Material supplied
/-- A frame that one station emits is the frame that another assembles (R18, R20, R23, R26, R29): the bytes of a well-formed
DATA frame, taken back to back from an IDLE assembler, give a good-frame notice with every field as sent.
The same of a CAST frame and of an ANSWER frame (R18, R20, R23, R26, R29). -/
def Obligations.FramesAreAssembledAsSent : Prop :=
  (∀ (own h sender dest start : Nat) (seq : Seq) (fresh driven : Bool) (payload : List Byte) (a : Assembler),
    a.cond = .idle → sender ≤ h → h ≤ 30 → dest ≤ 30 → 1 ≤ payload.length → payload.length ≤ 120 →
    ∃ f, (assembleAll own h a .quiet
        (receivedChars (frameBytes (dataHeader sender seq dest fresh payload.length) payload) start driven)).2 =
        .good f ∧
      f.kind = .data ∧ f.sender = sender ∧ f.dest = dest ∧ f.seq = seq ∧ f.fresh = fresh ∧
      f.length = payload.length ∧ f.payload = payload ∧ f.start = start ∧ f.own = driven ∧
      f.fin = start + 176 * (payload.length + 5) - 7 ∧ (f.sameNumber = true ↔ sender = own ∧ driven = false)) ∧
  ((∀ (own h sender start : Nat) (driven : Bool) (payload : List Byte) (a : Assembler),
    a.cond = .idle → sender ≤ h → h ≤ 30 → 1 ≤ payload.length → payload.length ≤ 120 →
    ∃ f, (assembleAll own h a .quiet
        (receivedChars (frameBytes (castHeader sender payload.length) payload) start driven)).2 = .good f ∧
      f.kind = .cast ∧ f.sender = sender ∧ f.dest = 31 ∧ f.seq = 0 ∧ f.length = payload.length ∧
      f.payload = payload ∧ f.start = start ∧ f.own = driven ∧
      f.fin = start + 176 * (payload.length + 5) - 7) ∧
  (∀ (own h answerer dest start : Nat) (seq : Seq) (code : AnswerCode) (driven : Bool) (a : Assembler),
    a.cond = .idle → answerer ≤ h → h ≤ 30 → dest ≤ 31 →
    ∃ f, (assembleAll own h a .quiet
        (receivedChars (frameBytes (answerHeader answerer seq dest code) []) start driven)).2 = .good f ∧
      f.kind = .answer ∧ f.sender = answerer ∧ f.dest = dest ∧ f.seq = seq ∧ f.code = code ∧ f.start = start ∧
      f.own = driven ∧ f.fin = start + 873))

/-- An emitter places the characters of the frame (R34): header, payload from its blocks, CRC high byte and CRC low byte,
edge bit 1 on the first alone.
The CRC (R20): the register starts at FFFFh and takes each covered byte in order, most significant bit first; for each bit it
is shifted left by one place, and, when its top bit and the incoming bit differed, exclusive-ORed with 1021h. The two CRC
characters are its high byte and then its low byte. -/
def Obligations.EmittersPlaceTheFrameBytes : Prop :=
  (∀ (r : Crc) (bit : Bool),
    (crcBit r bit).toNat =
      if decide (32768 ≤ r.toNat) = bit then 2 * r.toNat % 65536 else (2 * r.toNat % 65536) ^^^ 0x1021) ∧
  (∀ (r : Crc) (b : Byte) (n : Nat → Bool), (∀ i, n i = decide (b.toNat / 2 ^ i % 2 = 1)) →
    crcByte r b =
      crcBit (crcBit (crcBit (crcBit (crcBit (crcBit (crcBit (crcBit r (n 7)) (n 6)) (n 5)) (n 4)) (n 3)) (n 2)) (n 1))
        (n 0)) ∧
  (crcOf [] = 0xFFFF ∧ ∀ (bytes : List Byte) (b : Byte), crcOf (bytes ++ [b]) = crcByte (crcOf bytes) b) ∧
  (∀ header payload : List Byte, ∃ high low : Byte, frameBytes header payload = header ++ payload ++ [high, low] ∧
    256 * high.toNat + low.toNat = (crcOf (header ++ payload)).toNat) ∧
  (∀ r : Crc, 256 * (crcHigh r).toNat + (crcLow r).toNat = r.toNat) ∧
  ∀ (src : FrameSource) (header : List Byte) (blocks : List Nat) (len t : Nat) (cells : List Host.Cell),
    header.length = 3 →
    placedChars (Emitter.begin src header blocks len t) cells 0 (len + 5) =
      (frameBytes header (heldPayload cells blocks len)).mapIdx fun k b => { data := b, edge := decide (k = 0) }
end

What to produce
For the string "from", filter the data and copy out each line where it occurs.

Result for this exercise
DATA frame, taken back to back from an IDLE assembler, give a good-frame notice with every field as sent.
/-- An emitter places the characters of the frame (R34): header, payload from its blocks, CRC high byte and CRC low byte,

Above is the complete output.